Work order -
How many lines in the data below contain the string "none"? Answer with the number only.
--*--
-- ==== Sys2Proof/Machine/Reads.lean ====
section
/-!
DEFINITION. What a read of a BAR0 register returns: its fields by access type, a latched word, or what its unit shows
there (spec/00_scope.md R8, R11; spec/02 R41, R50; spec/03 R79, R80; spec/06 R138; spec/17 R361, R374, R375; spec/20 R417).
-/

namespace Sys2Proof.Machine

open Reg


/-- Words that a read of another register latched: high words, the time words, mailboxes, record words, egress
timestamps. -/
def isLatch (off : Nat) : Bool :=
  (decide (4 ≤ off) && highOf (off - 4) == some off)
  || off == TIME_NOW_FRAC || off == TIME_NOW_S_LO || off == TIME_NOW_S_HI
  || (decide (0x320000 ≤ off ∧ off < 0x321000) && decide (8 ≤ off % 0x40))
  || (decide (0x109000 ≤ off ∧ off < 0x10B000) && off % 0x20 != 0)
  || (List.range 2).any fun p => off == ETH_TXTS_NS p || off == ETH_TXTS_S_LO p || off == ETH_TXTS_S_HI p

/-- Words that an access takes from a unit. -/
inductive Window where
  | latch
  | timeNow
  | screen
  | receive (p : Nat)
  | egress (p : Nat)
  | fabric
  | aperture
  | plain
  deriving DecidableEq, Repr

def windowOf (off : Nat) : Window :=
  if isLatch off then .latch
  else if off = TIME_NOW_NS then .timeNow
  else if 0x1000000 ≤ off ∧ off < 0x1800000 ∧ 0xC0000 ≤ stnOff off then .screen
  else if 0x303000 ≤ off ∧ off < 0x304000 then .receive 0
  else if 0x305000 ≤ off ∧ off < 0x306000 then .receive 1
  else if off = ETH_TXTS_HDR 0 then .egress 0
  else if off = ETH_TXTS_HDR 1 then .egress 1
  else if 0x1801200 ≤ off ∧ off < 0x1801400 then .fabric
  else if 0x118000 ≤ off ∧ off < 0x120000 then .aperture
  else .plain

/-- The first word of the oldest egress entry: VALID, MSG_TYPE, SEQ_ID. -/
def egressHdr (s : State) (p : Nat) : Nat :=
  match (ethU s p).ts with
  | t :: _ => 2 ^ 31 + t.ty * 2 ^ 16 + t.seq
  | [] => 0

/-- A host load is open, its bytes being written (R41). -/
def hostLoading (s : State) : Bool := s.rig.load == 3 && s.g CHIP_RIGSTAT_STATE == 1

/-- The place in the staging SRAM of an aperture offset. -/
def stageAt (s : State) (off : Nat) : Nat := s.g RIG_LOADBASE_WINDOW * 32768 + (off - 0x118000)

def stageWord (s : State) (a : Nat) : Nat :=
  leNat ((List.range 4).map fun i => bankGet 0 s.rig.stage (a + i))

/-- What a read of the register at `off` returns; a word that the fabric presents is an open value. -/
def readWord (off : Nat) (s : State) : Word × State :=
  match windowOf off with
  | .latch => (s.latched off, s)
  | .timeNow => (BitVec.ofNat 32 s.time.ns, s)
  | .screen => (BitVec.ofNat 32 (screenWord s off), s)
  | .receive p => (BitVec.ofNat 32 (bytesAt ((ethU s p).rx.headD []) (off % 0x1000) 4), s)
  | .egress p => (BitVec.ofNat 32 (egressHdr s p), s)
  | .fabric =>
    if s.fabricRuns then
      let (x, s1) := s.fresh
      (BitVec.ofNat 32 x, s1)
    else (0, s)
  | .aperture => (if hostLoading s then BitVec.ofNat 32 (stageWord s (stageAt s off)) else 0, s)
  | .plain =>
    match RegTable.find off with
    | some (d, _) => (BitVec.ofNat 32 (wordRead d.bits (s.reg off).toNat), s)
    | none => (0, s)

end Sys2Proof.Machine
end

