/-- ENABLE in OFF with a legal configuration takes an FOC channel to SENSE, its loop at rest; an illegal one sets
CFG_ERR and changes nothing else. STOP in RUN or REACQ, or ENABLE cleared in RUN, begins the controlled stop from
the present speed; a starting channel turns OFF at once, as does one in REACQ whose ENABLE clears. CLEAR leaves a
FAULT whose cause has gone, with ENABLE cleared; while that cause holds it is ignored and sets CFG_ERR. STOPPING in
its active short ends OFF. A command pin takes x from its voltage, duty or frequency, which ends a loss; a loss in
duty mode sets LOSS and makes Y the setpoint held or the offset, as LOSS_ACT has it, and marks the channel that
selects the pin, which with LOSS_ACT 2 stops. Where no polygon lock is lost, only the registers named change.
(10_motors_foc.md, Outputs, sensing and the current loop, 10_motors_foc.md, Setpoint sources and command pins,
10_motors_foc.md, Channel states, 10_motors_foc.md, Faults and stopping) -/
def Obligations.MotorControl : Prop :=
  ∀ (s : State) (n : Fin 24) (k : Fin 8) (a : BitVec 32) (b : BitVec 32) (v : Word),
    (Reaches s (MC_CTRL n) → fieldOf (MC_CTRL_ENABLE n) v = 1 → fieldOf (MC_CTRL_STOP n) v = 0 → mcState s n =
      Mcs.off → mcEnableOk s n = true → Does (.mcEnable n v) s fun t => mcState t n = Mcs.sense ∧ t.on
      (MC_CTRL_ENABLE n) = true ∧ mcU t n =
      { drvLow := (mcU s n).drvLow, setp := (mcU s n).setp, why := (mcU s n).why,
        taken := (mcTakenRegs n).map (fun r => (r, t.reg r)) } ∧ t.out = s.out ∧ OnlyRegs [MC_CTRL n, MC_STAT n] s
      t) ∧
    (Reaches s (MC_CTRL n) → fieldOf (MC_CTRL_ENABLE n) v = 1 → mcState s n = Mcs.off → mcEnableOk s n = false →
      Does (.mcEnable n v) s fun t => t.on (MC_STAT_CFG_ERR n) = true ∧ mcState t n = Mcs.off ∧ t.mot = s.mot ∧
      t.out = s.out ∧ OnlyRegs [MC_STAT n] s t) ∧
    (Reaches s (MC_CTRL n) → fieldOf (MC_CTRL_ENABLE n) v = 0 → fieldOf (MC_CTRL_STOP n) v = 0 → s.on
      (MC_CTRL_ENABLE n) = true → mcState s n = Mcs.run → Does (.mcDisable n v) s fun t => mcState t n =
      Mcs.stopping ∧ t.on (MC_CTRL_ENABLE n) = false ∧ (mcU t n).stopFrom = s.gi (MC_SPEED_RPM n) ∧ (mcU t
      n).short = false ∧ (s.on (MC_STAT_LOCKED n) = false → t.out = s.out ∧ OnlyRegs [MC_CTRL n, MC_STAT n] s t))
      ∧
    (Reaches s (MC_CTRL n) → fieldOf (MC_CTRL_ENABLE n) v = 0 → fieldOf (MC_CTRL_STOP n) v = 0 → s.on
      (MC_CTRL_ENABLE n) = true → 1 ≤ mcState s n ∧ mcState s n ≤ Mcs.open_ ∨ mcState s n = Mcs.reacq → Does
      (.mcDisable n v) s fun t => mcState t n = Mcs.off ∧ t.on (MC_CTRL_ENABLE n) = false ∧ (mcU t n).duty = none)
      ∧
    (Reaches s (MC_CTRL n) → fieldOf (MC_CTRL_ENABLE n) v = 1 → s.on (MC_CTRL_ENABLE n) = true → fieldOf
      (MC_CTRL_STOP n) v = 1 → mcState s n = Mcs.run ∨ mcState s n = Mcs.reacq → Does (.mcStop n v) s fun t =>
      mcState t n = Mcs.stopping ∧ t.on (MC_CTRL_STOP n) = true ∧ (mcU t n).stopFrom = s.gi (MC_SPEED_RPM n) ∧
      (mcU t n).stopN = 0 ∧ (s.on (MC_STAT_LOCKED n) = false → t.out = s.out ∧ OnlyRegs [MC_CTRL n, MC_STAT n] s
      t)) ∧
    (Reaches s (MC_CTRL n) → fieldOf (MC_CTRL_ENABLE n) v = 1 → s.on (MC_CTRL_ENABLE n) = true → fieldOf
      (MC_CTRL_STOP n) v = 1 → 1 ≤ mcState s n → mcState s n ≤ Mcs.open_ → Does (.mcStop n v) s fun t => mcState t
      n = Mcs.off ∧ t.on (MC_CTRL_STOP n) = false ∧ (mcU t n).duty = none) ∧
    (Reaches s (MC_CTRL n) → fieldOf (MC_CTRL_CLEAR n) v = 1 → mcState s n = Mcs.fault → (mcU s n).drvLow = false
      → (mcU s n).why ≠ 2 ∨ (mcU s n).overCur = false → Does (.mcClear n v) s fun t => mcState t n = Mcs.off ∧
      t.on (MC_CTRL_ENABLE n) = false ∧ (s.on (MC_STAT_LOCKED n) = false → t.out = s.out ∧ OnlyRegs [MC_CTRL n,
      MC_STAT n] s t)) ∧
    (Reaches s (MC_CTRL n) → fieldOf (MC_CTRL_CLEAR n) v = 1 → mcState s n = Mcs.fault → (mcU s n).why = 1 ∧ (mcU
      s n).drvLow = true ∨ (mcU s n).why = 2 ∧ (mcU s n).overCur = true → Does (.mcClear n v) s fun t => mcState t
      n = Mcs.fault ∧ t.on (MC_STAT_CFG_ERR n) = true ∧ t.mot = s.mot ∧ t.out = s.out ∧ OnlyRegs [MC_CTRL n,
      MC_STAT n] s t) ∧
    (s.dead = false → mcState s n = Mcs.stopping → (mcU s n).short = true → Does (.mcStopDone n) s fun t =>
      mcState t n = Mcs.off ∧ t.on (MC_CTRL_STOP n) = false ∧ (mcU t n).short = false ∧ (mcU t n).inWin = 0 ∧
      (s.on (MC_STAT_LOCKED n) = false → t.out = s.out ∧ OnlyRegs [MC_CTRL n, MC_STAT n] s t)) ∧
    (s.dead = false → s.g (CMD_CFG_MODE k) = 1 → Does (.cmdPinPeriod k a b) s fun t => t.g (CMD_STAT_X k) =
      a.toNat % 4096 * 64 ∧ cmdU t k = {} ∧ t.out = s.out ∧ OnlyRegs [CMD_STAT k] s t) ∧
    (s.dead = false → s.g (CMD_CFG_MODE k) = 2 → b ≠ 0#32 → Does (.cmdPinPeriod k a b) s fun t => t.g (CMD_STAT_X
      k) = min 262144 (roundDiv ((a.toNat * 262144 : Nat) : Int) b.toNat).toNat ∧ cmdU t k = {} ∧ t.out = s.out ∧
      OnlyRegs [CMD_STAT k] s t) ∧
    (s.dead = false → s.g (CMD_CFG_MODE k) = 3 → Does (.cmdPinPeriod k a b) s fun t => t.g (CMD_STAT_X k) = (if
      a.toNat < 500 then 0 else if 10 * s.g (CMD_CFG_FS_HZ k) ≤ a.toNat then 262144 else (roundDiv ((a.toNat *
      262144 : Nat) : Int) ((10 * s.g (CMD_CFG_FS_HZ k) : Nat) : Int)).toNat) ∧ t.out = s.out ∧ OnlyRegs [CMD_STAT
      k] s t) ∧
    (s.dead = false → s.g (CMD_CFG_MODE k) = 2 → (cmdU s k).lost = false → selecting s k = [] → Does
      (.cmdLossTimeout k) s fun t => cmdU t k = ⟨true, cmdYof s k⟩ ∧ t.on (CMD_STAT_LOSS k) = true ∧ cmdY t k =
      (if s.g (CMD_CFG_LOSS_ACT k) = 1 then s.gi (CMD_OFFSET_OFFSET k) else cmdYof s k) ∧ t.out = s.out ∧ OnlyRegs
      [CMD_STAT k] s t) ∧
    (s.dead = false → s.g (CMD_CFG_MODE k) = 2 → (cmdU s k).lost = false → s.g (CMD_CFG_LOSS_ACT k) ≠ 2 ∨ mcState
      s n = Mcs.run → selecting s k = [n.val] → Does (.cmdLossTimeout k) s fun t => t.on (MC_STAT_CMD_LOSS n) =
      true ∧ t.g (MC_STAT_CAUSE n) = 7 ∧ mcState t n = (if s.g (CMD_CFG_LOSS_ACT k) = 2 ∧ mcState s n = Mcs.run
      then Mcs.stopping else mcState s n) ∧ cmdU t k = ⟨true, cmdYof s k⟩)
--*--
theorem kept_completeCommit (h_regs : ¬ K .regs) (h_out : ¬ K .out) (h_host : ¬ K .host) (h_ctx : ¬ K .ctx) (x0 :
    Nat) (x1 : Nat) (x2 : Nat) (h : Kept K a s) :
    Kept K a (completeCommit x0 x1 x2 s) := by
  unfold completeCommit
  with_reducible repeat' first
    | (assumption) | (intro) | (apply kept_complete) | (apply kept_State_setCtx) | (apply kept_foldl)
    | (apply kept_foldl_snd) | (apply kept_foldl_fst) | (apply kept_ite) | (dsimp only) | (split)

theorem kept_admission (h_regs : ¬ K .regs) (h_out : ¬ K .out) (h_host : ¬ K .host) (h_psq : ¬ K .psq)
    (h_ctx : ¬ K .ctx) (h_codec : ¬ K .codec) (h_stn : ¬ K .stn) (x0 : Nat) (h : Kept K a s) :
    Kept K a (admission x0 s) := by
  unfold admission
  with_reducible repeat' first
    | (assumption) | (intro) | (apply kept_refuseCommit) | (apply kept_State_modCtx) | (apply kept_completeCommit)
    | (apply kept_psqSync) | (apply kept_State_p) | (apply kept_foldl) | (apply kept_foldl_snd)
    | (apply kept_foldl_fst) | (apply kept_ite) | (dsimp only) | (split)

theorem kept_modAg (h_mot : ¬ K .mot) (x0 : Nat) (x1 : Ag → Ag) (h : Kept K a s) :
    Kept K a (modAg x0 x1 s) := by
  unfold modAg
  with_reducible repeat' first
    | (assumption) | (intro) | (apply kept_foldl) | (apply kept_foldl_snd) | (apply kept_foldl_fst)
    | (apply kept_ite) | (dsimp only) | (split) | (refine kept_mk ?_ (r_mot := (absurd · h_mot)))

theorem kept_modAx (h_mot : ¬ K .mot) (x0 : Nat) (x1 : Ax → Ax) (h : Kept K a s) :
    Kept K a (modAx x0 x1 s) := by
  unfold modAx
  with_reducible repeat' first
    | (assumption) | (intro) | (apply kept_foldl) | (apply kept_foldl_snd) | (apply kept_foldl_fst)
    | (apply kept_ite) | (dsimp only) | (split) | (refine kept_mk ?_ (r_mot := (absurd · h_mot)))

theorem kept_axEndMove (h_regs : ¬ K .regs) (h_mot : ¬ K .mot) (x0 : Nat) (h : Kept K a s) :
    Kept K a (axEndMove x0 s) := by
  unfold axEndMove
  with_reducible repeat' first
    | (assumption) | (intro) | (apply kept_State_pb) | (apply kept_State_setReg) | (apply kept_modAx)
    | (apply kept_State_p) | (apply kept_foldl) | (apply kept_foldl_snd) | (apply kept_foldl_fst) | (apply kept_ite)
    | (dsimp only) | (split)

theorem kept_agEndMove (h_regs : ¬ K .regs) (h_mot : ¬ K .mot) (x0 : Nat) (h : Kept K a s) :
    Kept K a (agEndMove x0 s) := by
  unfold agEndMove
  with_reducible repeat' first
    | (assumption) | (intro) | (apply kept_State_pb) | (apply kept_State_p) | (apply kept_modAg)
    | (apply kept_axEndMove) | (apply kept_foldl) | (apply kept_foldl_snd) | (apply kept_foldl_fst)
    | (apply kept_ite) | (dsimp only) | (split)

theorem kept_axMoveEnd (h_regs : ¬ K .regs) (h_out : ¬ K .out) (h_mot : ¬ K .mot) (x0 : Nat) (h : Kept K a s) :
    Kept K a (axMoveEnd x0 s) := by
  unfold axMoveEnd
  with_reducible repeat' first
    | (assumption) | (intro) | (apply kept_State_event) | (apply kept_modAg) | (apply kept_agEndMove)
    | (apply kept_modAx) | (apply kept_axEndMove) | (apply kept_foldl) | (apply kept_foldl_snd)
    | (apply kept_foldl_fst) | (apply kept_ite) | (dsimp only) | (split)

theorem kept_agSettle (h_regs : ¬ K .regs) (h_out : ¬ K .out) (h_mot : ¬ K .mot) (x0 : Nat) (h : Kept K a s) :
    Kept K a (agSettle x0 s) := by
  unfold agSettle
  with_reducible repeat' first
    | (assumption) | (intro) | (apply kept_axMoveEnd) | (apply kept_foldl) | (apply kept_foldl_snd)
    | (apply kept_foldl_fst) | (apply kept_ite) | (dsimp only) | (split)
--*--
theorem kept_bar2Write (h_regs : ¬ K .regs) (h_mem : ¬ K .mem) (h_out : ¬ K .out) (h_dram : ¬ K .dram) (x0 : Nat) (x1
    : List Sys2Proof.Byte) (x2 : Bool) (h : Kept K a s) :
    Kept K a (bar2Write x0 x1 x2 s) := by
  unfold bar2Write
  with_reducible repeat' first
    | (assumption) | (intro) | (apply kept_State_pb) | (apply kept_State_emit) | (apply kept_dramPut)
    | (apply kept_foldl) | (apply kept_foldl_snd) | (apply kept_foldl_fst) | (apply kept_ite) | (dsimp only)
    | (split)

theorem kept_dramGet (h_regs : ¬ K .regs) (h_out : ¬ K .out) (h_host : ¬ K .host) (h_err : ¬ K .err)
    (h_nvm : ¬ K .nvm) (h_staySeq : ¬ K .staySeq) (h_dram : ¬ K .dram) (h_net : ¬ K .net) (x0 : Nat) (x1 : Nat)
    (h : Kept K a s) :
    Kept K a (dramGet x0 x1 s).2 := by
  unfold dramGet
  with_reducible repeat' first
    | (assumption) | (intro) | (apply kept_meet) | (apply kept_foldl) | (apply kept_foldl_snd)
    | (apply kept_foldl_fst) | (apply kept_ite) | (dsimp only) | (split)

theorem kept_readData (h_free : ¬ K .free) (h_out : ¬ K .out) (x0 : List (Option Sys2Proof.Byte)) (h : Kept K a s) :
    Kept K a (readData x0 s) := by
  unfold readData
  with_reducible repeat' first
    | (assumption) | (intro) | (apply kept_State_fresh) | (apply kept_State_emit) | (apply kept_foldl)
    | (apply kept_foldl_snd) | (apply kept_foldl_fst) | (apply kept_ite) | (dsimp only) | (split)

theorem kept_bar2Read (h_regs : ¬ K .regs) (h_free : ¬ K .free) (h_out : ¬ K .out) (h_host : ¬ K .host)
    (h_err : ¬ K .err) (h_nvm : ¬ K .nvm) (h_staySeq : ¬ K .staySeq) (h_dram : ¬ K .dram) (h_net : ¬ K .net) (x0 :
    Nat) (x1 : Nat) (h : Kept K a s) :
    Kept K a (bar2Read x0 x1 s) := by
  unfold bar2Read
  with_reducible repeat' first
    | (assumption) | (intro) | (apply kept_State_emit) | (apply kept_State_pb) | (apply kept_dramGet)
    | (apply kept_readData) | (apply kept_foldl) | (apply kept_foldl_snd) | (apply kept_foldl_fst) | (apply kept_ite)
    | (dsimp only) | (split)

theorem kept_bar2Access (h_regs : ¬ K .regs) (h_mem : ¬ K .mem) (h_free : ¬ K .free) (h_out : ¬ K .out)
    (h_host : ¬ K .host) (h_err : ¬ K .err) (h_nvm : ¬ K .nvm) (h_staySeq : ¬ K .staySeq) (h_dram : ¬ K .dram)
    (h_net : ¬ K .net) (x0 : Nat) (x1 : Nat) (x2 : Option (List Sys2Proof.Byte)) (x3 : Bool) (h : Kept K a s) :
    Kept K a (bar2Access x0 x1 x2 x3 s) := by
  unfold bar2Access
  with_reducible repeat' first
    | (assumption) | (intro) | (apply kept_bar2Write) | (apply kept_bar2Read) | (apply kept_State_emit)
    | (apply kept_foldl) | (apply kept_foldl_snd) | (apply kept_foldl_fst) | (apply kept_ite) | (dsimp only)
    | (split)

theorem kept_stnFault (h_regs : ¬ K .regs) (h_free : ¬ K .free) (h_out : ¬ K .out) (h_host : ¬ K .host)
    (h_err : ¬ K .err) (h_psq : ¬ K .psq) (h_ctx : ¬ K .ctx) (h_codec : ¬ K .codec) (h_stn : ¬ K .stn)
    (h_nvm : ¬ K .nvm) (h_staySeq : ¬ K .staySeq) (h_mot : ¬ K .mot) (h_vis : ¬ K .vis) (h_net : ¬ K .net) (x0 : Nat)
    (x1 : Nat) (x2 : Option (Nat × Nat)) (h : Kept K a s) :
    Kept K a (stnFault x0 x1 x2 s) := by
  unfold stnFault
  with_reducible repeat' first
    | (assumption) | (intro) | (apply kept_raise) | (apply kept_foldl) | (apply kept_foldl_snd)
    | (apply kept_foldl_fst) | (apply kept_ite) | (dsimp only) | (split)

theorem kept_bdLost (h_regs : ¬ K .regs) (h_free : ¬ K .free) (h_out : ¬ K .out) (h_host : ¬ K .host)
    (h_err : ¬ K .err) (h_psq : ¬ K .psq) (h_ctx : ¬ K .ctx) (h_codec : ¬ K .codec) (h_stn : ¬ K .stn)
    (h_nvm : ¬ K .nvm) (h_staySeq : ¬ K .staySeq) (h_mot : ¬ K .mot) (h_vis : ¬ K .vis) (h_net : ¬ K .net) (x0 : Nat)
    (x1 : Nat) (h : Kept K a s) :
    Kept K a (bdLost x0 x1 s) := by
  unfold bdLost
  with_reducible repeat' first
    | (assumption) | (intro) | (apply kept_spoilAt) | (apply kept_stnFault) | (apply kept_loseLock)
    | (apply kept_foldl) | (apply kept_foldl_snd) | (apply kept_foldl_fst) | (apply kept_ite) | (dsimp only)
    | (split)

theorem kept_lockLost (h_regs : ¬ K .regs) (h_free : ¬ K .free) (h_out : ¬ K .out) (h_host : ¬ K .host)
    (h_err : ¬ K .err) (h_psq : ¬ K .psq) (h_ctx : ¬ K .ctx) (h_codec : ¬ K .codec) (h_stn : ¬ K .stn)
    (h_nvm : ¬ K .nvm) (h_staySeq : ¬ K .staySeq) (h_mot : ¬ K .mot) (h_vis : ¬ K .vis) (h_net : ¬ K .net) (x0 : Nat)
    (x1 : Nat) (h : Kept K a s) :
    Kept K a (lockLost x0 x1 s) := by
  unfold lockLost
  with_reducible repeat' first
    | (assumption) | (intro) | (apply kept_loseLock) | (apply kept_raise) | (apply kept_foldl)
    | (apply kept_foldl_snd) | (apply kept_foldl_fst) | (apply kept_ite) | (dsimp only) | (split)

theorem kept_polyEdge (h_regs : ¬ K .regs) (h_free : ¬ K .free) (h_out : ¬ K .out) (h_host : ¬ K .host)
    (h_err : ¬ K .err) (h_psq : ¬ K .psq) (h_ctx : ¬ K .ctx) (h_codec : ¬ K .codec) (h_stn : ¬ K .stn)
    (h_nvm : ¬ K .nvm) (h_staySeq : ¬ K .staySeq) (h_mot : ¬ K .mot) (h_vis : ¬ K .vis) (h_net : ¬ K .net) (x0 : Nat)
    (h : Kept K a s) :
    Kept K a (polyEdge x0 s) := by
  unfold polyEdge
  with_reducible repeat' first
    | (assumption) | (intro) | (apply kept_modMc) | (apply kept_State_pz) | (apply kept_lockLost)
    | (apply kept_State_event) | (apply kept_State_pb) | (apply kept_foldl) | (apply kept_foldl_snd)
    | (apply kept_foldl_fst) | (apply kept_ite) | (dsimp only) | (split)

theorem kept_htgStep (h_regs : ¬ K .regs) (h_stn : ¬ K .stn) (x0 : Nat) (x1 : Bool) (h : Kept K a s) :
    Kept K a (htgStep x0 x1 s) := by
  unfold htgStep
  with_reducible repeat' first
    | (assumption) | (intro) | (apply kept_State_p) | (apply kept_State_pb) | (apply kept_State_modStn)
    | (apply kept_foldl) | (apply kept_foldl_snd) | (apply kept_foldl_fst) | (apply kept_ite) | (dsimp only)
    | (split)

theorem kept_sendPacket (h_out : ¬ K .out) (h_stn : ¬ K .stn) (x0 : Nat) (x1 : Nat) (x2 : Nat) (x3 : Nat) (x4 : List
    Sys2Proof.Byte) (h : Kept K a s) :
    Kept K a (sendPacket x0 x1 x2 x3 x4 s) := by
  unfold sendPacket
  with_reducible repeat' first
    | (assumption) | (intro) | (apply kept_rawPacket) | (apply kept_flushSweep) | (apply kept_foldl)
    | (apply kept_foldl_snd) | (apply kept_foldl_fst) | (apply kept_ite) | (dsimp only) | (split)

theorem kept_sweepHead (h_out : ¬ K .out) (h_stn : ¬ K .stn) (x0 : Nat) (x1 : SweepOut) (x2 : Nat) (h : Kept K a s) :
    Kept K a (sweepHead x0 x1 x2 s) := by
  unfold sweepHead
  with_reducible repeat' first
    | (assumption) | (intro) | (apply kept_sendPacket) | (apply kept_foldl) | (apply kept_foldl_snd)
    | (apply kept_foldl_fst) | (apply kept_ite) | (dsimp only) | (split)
--*--
Task output -
3